The minister in question is the popular Jonas Gahr Store. He told a unique gathering of the emissaries who take Norwegian writing into other languages that "literature helps the world become both bigger and smaller at the same time". At a conference hotel in rolling countryside north of Oslo, 125 translators who work from Norwegian into 31 languages (from Korean to Hebrew, Polish to Chinese) discussed with one another, and the writers they represent, matters of interpretation large and small – from the best words to convey the "ums" and "ers" in Ibsen's dialogue to the way that literature can enlarge what Store called "Norway's footprint" in international affairs. It made for a revealing insight into how a fairly remote country, with fewer than five million people and a little-spoken language, has employed the bonanza of North Sea oil revenues to enhance its "soft power" in the wider world.

Carefully husbanded in state wealth funds, those riches are now vast – but piles of petro-kroner on deposit mean nothing until they go to work. In Britain, a steady stream of outstanding Norwegian novels has lately reached our shelves. They range from Per Petterson's Out Stealing Horses – perhaps the best-loved among readers of all winners of the Independent Foreign Fiction Prize – to bold and involving works from writers such as Linn Ullmann, Dag Solstad and Jan Kjaerstad (see page 32). Asne Seierstad's best-selling reportage from Afghanistan and Chechnya has steered narrative journalism into new territory. Through expert criminal practioners such as Jo Nesbo, KO Dahl and Karin Fossum, Norway has shared in the Scandinavian-detective boom. Now other genre specialists have begun to make a mark: look out later this month for Tom Egeland's romp through Viking secrets and Biblical mysteries, The Guardians of the Covenant.

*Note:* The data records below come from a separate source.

@[simp] theorem modStream_pending (k : Nat) (f : HostStream → HostStream) : (s.modStream k f).pending = s.pending := rfl
@[simp] theorem modStream_regs (k : Nat) (f : HostStream → HostStream) : (s.modStream k f).regs = s.regs := rfl
@[simp] theorem modStream_freeCtr (k : Nat) (f : HostStream → HostStream) : (s.modStream k f).freeCtr = s.freeCtr := rfl
@[simp] theorem modStream_met (k : Nat) (f : HostStream → HostStream) : (s.modStream k f).met = s.met := rfl
@[simp] theorem modStream_fuses (k : Nat) (f : HostStream → HostStream) : (s.modStream k f).fuses = s.fuses := rfl
@[simp] theorem modStream_chip (k : Nat) (f : HostStream → HostStream) : (s.modStream k f).chip = s.chip := rfl
@[simp] theorem modStream_evl (k : Nat) (f : HostStream → HostStream) : (s.modStream k f).evl = s.evl := rfl
@[simp] theorem modStream_lopArgs (k : Nat) (f : HostStream → HostStream) : (s.modStream k f).lopArgs = s.lopArgs := rfl
@[simp] theorem modStream_rink (k : Nat) (f : HostStream → HostStream) : (s.modStream k f).rink = s.rink := rfl
@[simp] theorem modStream_egress (k : Nat) (f : HostStream → HostStream) : (s.modStream k f).egress = s.egress := rfl
@[simp] theorem modStream_snp (k : Nat) (f : HostStream → HostStream) : (s.modStream k f).snp = s.snp := rfl
@[simp] theorem modStream_msi (k : Nat) (f : HostStream → HostStream) : (s.modStream k f).msi = s.msi := rfl
@[simp] theorem modStream_pwr (k : Nat) (f : HostStream → HostStream) : (s.modStream k f).pwr = s.pwr := rfl
@[simp] theorem modStream_ticks (k : Nat) (f : HostStream → HostStream) : (s.modStream k f).ticks = s.ticks := rfl
@[simp] theorem modStream_doneTicks (k : Nat) (f : HostStream → HostStream) : (s.modStream k f).doneTicks = s.doneTicks := rfl
@[simp] theorem modStream_hbm (k : Nat) (f : HostStream → HostStream) : (s.modStream k f).hbm = s.hbm := rfl
@[simp] theorem modStream_poison (k : Nat) (f : HostStream → HostStream) : (s.modStream k f).poison = s.poison := rfl
@[simp] theorem modStream_flash (k : Nat) (f : HostStream → HostStream) : (s.modStream k f).flash = s.flash := rfl
@[simp] theorem modStream_devs (k : Nat) (f : HostStream → HostStream) : (s.modStream k f).devs = s.devs := rfl
@[simp] theorem modStream_plan (k : Nat) (f : HostStream → HostStream) : (s.modStream k f).plan = s.plan := rfl
@[simp] theorem modStream_bootOps (k : Nat) (f : HostStream → HostStream) : (s.modStream k f).bootOps = s.bootOps := rfl
@[simp] theorem modStream_jtag (k : Nat) (f : HostStream → HostStream) : (s.modStream k f).jtag = s.jtag := rfl
@[simp] theorem modStream_outst (k : Nat) (f : HostStream → HostStream) : (s.modStream k f).outst = s.outst := rfl
@[simp] theorem modStream_granOwner (k : Nat) (f : HostStream → HostStream) : (s.modStream k f).granOwner = s.granOwner := rfl
@[simp] theorem modStream_sram (k : Nat) (f : HostStream → HostStream) : (s.modStream k f).sram = s.sram := rfl
@[simp] theorem modStream_sramErr (k : Nat) (f : HostStream → HostStream) : (s.modStream k f).sramErr = s.sramErr := rfl
@[simp] theorem modStream_tiles (k : Nat) (f : HostStream → HostStream) : (s.modStream k f).tiles = s.tiles := rfl
@[simp] theorem modStream_hbmErr (k : Nat) (f : HostStream → HostStream) : (s.modStream k f).hbmErr = s.hbmErr := rfl
@[simp] theorem modStream_hbmFree (k : Nat) (f : HostStream → HostStream) : (s.modStream k f).hbmFree = s.hbmFree := rfl
@[simp] theorem modStream_mcus (k : Nat) (f : HostStream → HostStream) : (s.modStream k f).mcus = s.mcus := rfl
@[simp] theorem modStream_ports (k : Nat) (f : HostStream → HostStream) : (s.modStream k f).ports = s.ports := rfl
@[simp] theorem modStream_stall (k : Nat) (f : HostStream → HostStream) : (s.modStream k f).stall = s.stall := rfl
@[simp] theorem modStream_rotate (k : Nat) (f : HostStream → HostStream) : (s.modStream k f).rotate = s.rotate := rfl
@[simp] theorem modStream_sync (k : Nat) (f : HostStream → HostStream) : (s.modStream k f).sync = s.sync := rfl
@[simp] theorem modStream_parent (k : Nat) (f : HostStream → HostStream) : (s.modStream k f).parent = s.parent := rfl
@[simp] theorem modStream_joinPort (k : Nat) (f : HostStream → HostStream) : (s.modStream k f).joinPort = s.joinPort := rfl
@[simp] theorem modStream_fabSeq (k : Nat) (f : HostStream → HostStream) : (s.modStream k f).fabSeq = s.fabSeq := rfl
@[simp] theorem modStream_heads (k : Nat) (f : HostStream → HostStream) : (s.modStream k f).heads = s.heads := rfl
@[simp] theorem modStream_prot (k : Nat) (f : HostStream → HostStream) : (s.modStream k f).prot = s.prot := rfl
@[simp] theorem modStream_lsLast (k : Nat) (f : HostStream → HostStream) : (s.modStream k f).lsLast = s.lsLast := rfl
@[simp] theorem modStream_blt (k : Nat) (f : HostStream → HostStream) : (s.modStream k f).blt = s.blt := rfl
@[simp] theorem modStream_cams (k : Nat) (f : HostStream → HostStream) : (s.modStream k f).cams = s.cams := rfl
@[simp] theorem modStream_hqs (k : Nat) (f : HostStream → HostStream) : (s.modStream k f).hqs = s.hqs := rfl
@[simp] theorem modStream_host (k : Nat) (f : HostStream → HostStream) : (s.modStream k f).host = s.host := rfl
@[simp] theorem modStream_drain (k : Nat) (f : HostStream → HostStream) : (s.modStream k f).drain = s.drain := rfl
@[simp] theorem modStream_fab (k : Nat) (f : HostStream → HostStream) : (s.modStream k f).fab = s.fab := rfl
@[simp] theorem modStream_outbox (k : Nat) (f : HostStream → HostStream) : (s.modStream k f).outbox = s.outbox := rfl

This comparatively lavish exposure to a small state's literary talent does not come about by accident. Norla, the state foundation that promotes Norwegian literature, has managed by shrewd encouragement of publishers and translators to amplify the nation's voice abroad. Not, of course, that it would ever cross the seas unless the quality of the raw material justified the voyage in the first place. It does.

Does Norway's record hold lessons for any part of the UK? Scots often look enviously across the water and ponder what they might achieve globally if the parliament in Edinburgh could lay separate hands on the black gold beneath its waves. Yet, after a decade of botched arts policies, I know of scarcely any writer in Scotland – which must boast one of the world's densest concentrations of authorial firepower – who has a kind word to say about the treatment of literature under devolution. Official pride in, and respect for, authors in all their cantankerous variety matters more than cash in the bank. Perhaps Mr Store should go to Holyrood.

P.S.Back in April, Nicholas Tucker in these pages fingered writer-illustrator Anthony Browne – "a wonderful artist deserving of an even wider audience than he claims at the moment" – as a strong candidate to become the new Children's Laureate. On Tuesday, Browne (left) was duly unveiled as the sixth holder of the post, and will spend the next two years as a champion for young readers. He will, he promised, carry a special flame for the picture books that can, if executed as wittily and stylishly as in his work, turn beginners into life-long lovers of the printed page. Browne's trademark gorillas – the touching and bemused Everybeasts who gaze quizzically out of many of his 40-odd books – ought now to bestride the national stage. Not only do we have a worthy laureate for children, but a primate for primates as well.